The Tender Offer, if consummated, may have consequences under U.S. federal income tax and applicable U.S. state and local, as well as non-U.S., tax laws for Musti shareholders. Each Musti shareholder is urged to consult his or her independent professional adviser regarding the tax consequences of the Tender Offer.
It may not be possible for Musti shareholders in the United States to effect service of process within the United States upon Musti, the Offeror, Sonae Holdings, S.A. or any other member of the Consortium, or their respective officers or directors, some or all of which may reside outside the United States, or to enforce against any of them judgments of the United States courts predicated upon the civil liability provisions of the federal securities laws of the United States or other U.S. law. It may not be possible to bring an action against Musti, the Offeror, Sonae Holdings, S.A., any other member of the Consortium or their respective officers or directors (as applicable), in a non-U.S. court for violations of U.S. law, including the U.S. securities laws. Further, it may be difficult to compel a non-U.S. company and its affiliates to subject themselves to a U.S. court’s judgement. In addition, it may be difficult to enforce in Finland or Portugal original actions, or actions for the enforcement of judgments of U.S. courts, based on the civil liability provisions of the U.S. federal securities laws.
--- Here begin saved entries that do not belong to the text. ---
/-- R370, R374, R375: the executor's command at the head of its queue performs its next element step: SUM, AXPY, MAXV, COPY, FILL and
AOP; after its last step it leaves the queue, and its completion is due. Values are those of memory where no write is remembered that the
executor may not have observed (DESIGN CHOICE, log 66). -/
def Sys2Proof.Claims.BankSteps : Prop :=
  (∀ i op total f, bankRow i = some (op, total, f) → ∀ s n exe c, s.headCmd op = some (n, exe, c) → s.veil.hidden = [] →
    ∃ t, exec i s = .next t ∧ t.scratch = s.scratch ∧
      t.mem = s.mem.put (bankPa n (f s n c).1) (f s n c).2.1 (f s n c).2.2 ∧
      if total c ≤ c.step + 1 then CmdEnded s t n exe c
      else ∃ d, (t.bank n).queue exe = d :: ((s.bank n).queue exe).drop 1 ∧ d.step = c.step + 1 ∧ d.ticket = c.ticket ∧ d.w0 = c.w0) ∧
  (∀ s n exe c, s.headCmd 6 = some (n, exe, c) → s.veil.hidden = [] →
    ∃ t, exec .aop s = .next t ∧ t.scratch = s.scratch ∧ CmdEnded s t n exe c ∧
      (let old := s.mem.get (bankPa n (Bx.a1 c)) 4
      let m := s.mem.put (bankPa n (Bx.a1 c)) 4 (bankAop (Bx.sub c) (BitVec.ofNat 32 old) c.w3).toNat
      t.mem = if Bx.a2 c = Bx.none_ then m else m.put (bankPa n (Bx.a2 c)) 4 old))

/-- R376: WAITFLAG ends when its flag has its value, with 1 in its result word; where its flag has no storage, or after its
limit, it fails with 0, and the commands of its block behind it are cancelled, their tickets completed. SETFLAG writes its flag,
at die scope and wider once the leases of what its executor has written are gone. -/
def Sys2Proof.Claims.BankFlags : Prop :=
  (∀ s n exe c, s.headCmd 7 = some (n, exe, c) → c.started = false → s.flagStored c = true → s.flagMatches c = true →
    ∃ t, exec .waitflag s = .next t ∧ CmdEnded s t n exe c ∧
      t.mem = if Bx.a2 c = Bx.none_ then s.mem else s.mem.put (bankPa n (Bx.a2 c)) 4 1) ∧
  (∀ s n exe c, s.headCmd 7 = some (n, exe, c) → c.started = false → s.flagStored c = true → s.flagMatches c = false →
    ∃ t, exec .waitflag s = .next t ∧ SameMemory s t ∧
      (t.bank n).queue exe = { c with started := true, since := some s.clock } :: ((s.bank n).queue exe).drop 1) ∧
  (∀ s n exe c, s.headCmd 7 = some (n, exe, c) → c.started = false → s.flagStored c = false →
    ∃ t, exec .waitflag s = .next t ∧
      t.mem = (if Bx.a2 c = Bx.none_ then s.mem else s.mem.put (bankPa n (Bx.a2 c)) 4 0) ∧
      (t.bank n).queue exe = (((s.bank n).queue exe).drop 1).filter (fun d => d.block ≠ c.block) ∧
      ∀ d ∈ ((s.bank n).queue exe).drop 1, d.block = c.block → t.Completed d.core 5 d.ticket) ∧
  (∀ s n exe c x, s.headCmd 7 = some (n, exe, c) → c.since = some x → x + Bx.count c * 256000 ≤ s.clock →
    ∃ t, exec .waitflagLimitExpiry s = .next t ∧
      t.mem = (if Bx.a2 c = Bx.none_ then s.mem else s.mem.put (bankPa n (Bx.a2 c)) 4 0) ∧
      (t.bank n).queue exe = (((s.bank n).queue exe).drop 1).filter (fun d => d.block ≠ c.block) ∧
      ∀ d ∈ ((s.bank n).queue exe).drop 1, d.block = c.block → t.Completed d.core 5 d.ticket) ∧
  (∀ s n exe c, s.headCmd 8 = some (n, exe, c) → s.ssaOk (Bx.a1 c) = true →
    (Bx.wide c = true → s.leasesGone ((windowBase + Bx.a1 c) / 128 ::
      (s.bankDone.filter fun d => d.bank = n && d.exe = exe).flatMap BankDone.lines ++ (s.bank n).dirty exe) = true) →
    ∃ t, exec .setflag s = .next t ∧ CmdEnded s t n exe c ∧ t.mem = s.mem.put (windowBase + Bx.a1 c) 4 (Bx.a3 c))

/-- R370, R374 to R376: what a bank command does. -/
def Obligations.BankCommands : Prop :=
  Claims.BankSteps ∧ Claims.BankFlags

/-- R112, R340, R371, R377, R383: a performed command completes its ticket once the leases of its lines are gone; a drain's tile is
applied at its bank between two commands; a stack reducer writes one element of its head block at a time (the model's order: log 29),
then its flag, and completes its ticket. -/
def Sys2Proof.Claims.ExecutorCompletion : Prop :=
  (∀ s d, (s.bankDone.find? fun d => d.bank = s.args.unit && d.exe = decide (s.args.sub = 1)) = some d → s.leasesGone d.lines = true →
    ∃ t, exec .bankCommandComplete s = .next t ∧ UnitsOnly s t ∧ t.bankDone = s.bankDone.erase d ∧ t.Completed d.core 5 d.ticket) ∧
  (∀ s d e r, (s.core s.args.unit).drains.find? (·.id = s.args.item) = some d → d.core = s.args.unit → d.target = 1 →
    d.elems = e :: r → s.tileOpen d = true → (∀ x ∈ [false, true], betweenCmds ((s.bank (bankOf (e.1 - windowBase))).queue x) = true) →
    ∃ t, exec .bankDrainApply s = .next t ∧ t.mem = (s.applyTile d).mem ∧ t.scratch = s.scratch ∧
      (t.core d.core).drains = (s.core d.core).drains.filter (·.id ≠ d.id) ∧ t.Completed d.core 4 d.ticket) ∧
  (∀ s x r u, (s.stack s.args.unit).rdx = x :: r → x.fault = none → s.depsDone x.deps = true →
    ((s.joins (.reducer s.args.unit) x.deps).follows (opParty x.fibre x.id) (.reducer s.args.unit)).rdxStep s.args.unit x = .ok u →
    ∃ t, exec .stackReduction s = .next t ∧ t.mem = u.mem ∧ t.scratch = u.scratch ∧
      if x.next < Rd.count x.block then
        (t.stack s.args.unit).rdx = (u.stack s.args.unit).rdx.map fun y => if y.id = x.id then { y with next := y.next + 1 } else y
      else (t.stack s.args.unit).rdx = (u.stack s.args.unit).rdx.filter (·.id ≠ x.id) ∧ t.Completed x.core 6 x.ticket)

/-- R112, R340, R371 to R373, R377, R380, R383, R385: commands to bank executors and reducers, and their completion. -/
def Obligations.MemoryExecutors : Prop :=
  Claims.MemoryExecutorWords ∧ Claims.ExecutorCompletion

/-! ## Slices, stacks, translation -/

/-- R80, R223, R227: a served request fills its destination: registers that are still empty, an s register, or the lane of a queue
entry; an uncorrectable value marks them. R286: a request reaches its slice's queue, or its spill queue; a spilled one returns. -/
def Sys2Proof.Claims.SliceSteps : Prop :=
  (∀ s r k v p, s.reqs.find? (·.id = s.args.item) = some r → r.stage = .served v p → r.org = .fibre k → r.what.returns = true →
    r.hold ≤ s.clock → (p = true → ∀ c, k ≠ .ap c) →
    ∃ t, exec .registerFill s = .next t ∧ SameMemory s t ∧
      match r.dst with
      | .regs [n] => ((s.fib k).cell n).full = false →
          (t.fib k).cell n = { val := BitVec.ofNat 32 (r.what.fill v), mark := if p then some (.poison r.va) else none }
      | .sreg b g n => ((s.gang (b, g)).s.atD n {}).full = false →
          (t.gang (b, g)).s.atD n {} = { val := BitVec.ofNat 64 (r.what.fill v), mark := if p then some (.poison r.va) else none }
      | .queue c q n l => p = false → ∀ e ∈ (s.queue c q).entries, e.serial = n →
          { e with words := e.words.set l (some (BitVec.ofNat 32 v)) } ∈ (t.queue c q).entries
      | _ => True) ∧
  (∀ s r, s.reqs.find? (·.id = s.args.item) = some r → r.stage = .inFlight → r.dev = none → s.depsDone r.deps = true →
    s.orderHeld r = false → s.args.opt = none → s.orphaned r.pa = false → r.what.writes = true → r.bypasses = false →
    ¬ (32 ≤ s.occupancy r.slice ∨ 0 < s.spilledCount r.slice) →
    (s.meets ((s.reqs.filter fun x => decide (x.id ≠ r.id) && (match x.stage with | .queued | .spilled => true | _ => false)).map Req.id) r) = none →
    ∃ t, exec .sliceRequestAccept s = .next t ∧ SameMemory s t ∧ t.reqs = (s.reqs.filter fun x => x.id ≠ r.id) ++ [{ r with stage := .queued, hold := s.clock }]) ∧
  (∀ s r, (s.reqs.find? fun r => decide (r.slice = s.args.unit ∧ r.stage = .spilled)) = some r → s.occupancy s.args.unit < 32 →
    (∀ x ∈ s.reqs, x.id = r.id → x.what.writes = true) →
    ∃ t, exec .spillReturn s = .next t ∧ SameMemory s t ∧
      t.reqs = s.reqs.map fun x => if x.id = r.id then { x with stage := .queued, hold := s.clock } else x)

/-- R80, R124, R223, R227, R281, R286: a request at its slice, its performance, its return. -/
def Obligations.HomeSteps : Prop :=
  Claims.HomePerform ∧ Claims.SliceSteps

/-- R289, R291, R294, R387: a way group converted reads as zero, and its addresses answer once no target of the slice is left (not
before: DEDUCED, log 27); the highest group goes back; the scrubber, where the line's controller has few entries or the escalator has
reserved a slot (how many and when: DESIGN CHOICE, log 77), takes a stack's lines in turn and enters what it meets (the error is the
agenda's: DESIGN CHOICE, log 19) in the ring, with the layer it knows or 0xFF. -/
def Sys2Proof.Claims.StackSteps : Prop :=
  (∀ s g c y k r, (s.slice s.args.unit).targets = (g, c, y, k) :: r → (s.slice s.args.unit).groups < g →
    ∃ t, exec .wayGroupConverted s = .next t ∧ t.scratch = s.scratch ∧ (t.slice s.args.unit).groups = (s.slice s.args.unit).groups + 1 ∧
      ∀ b < 16, ∀ x < 262144, t.mem.read (bankPa ((s.args.unit / 48 * 4 + s.args.unit % 48 / 16) * 256 + s.args.unit % 16 * 16 + b)
        ((s.slice s.args.unit).groups * 262144) + x) = 0 ∧
        (s.args.unit < 192 → (s.slice s.args.unit).groups < 4 → (t.slice s.args.unit).targets = [] →
          t.paOk (bankPa ((s.args.unit / 48 * 4 + s.args.unit % 48 / 16) * 256 + s.args.unit % 16 * 16 + b)
            ((s.slice s.args.unit).groups * 262144) + x) = true)) ∧
  (∀ s g c y k r, (s.slice s.args.unit).targets = (g, c, y, k) :: r → g < (s.slice s.args.unit).groups → s.queuedBefore s.args.unit = false →
    ∃ t, exec .wayGroupRestored s = .next t ∧ t.scratch = s.scratch ∧ (t.slice s.args.unit).groups = (s.slice s.args.unit).groups - 1) ∧
  (∀ s, s.args.unit < 12 → (s.args.opt = none ∨ s.args.opt = some 2 ∨ s.args.opt = some 3) →
    (s.args.sub < 16 ∨ s.args.sub = 0xFF) →
    (s.occupancy (controllerOf ((s.args.unit * 2 ^ 29 + (s.stack s.args.unit).scrubNext) * 128)) < (s.stack s.args.unit).thr ∨
      s.scrubSlots s.args.unit ≠ 0) →
    ∃ t, exec .scrubStep s = .next t ∧ t.mem = s.mem ∧
      (t.stack s.args.unit).scrubNext =
        (if (s.stack s.args.unit).scrubNext + 1 < stackLines then (s.stack s.args.unit).scrubNext + 1 else 0) ∧
      (t.stack s.args.unit).errCount = (s.stack s.args.unit).errCount + (if s.args.opt = none then 0 else 1) ∧
      (∀ kind, s.args.opt = some kind → (t.stack s.args.unit).ring.at? ((s.stack s.args.unit).errCount % 128) =
        some (toBytes 8 s.clock ++ toBytes 6 ((s.args.unit * 2 ^ 29 + (s.stack s.args.unit).scrubNext) * 128) ++ toBytes 1 kind ++ toBytes 1 s.args.sub)) ∧
      (s.args.opt = some 3 → s.args.unit * 2 ^ 29 + (s.stack s.args.unit).scrubNext ∈ t.poisonLines) ∧
      (s.args.opt ≠ some 3 → t.poisonLines = s.poisonLines))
Forward-looking statements
This announcement contains statements that, to the extent they are not historical facts, constitute “forward-looking statements”. Forward-looking statements include statements concerning plans, expectations, projections, objectives, targets, goals, strategies, future events, future revenues or performance, capital expenditures, financing needs, plans or intentions relating to acquisitions, competitive strengths and weaknesses, plans or goals relating to financial position, future operations and development, business strategy and the trends in the industries and the political and legal environment and other information that is not historical information. In some instances, they can be identified by the use of forward-looking terminology, including the terms “believes”, “intends”, “may”, “will” or “should” or, in each case, their negative or variations on comparable terminology. By their very nature, forward-looking statements involve inherent risks, uncertainties and assumptions, both general and specific, and risks exist that the predictions, forecasts, projections and other forward-looking statements will not be achieved. Given these risks, uncertainties and assumptions, investors are cautioned not to place undue reliance on such forward-looking statements. Any forward-looking statements contained herein speak only as at the date of this announcement.
Disclaimer
Jefferies GmbH (“Jefferies”), which is authorised and regulated in Germany by the Bundesanstalt für Finanzdienstleistungsaufsicht, is acting exclusively for Musti and no one else in connection with the Tender Offer, and will not regard any other person (whether or not a recipient of this statement) as their respective clients in relation to the Tender Offer and will not be responsible to anyone other than Musti for providing the protections afforded to their respective clients, nor for providing advice in relation to the Tender Offer or any transaction, matter, or arrangement referred to in the Tender Offer Document to be published in connection with the Tender Offer. Neither Jefferies nor any of its affiliates, nor any of its or their respective directors, officers, employees, agents or representatives, owes or accepts any duty, liability or responsibility whatsoever (whether direct or indirect, whether in contract, in tort, under statute or otherwise) to any person who is not a client of Jefferies in connection with the matters referred to in this statement.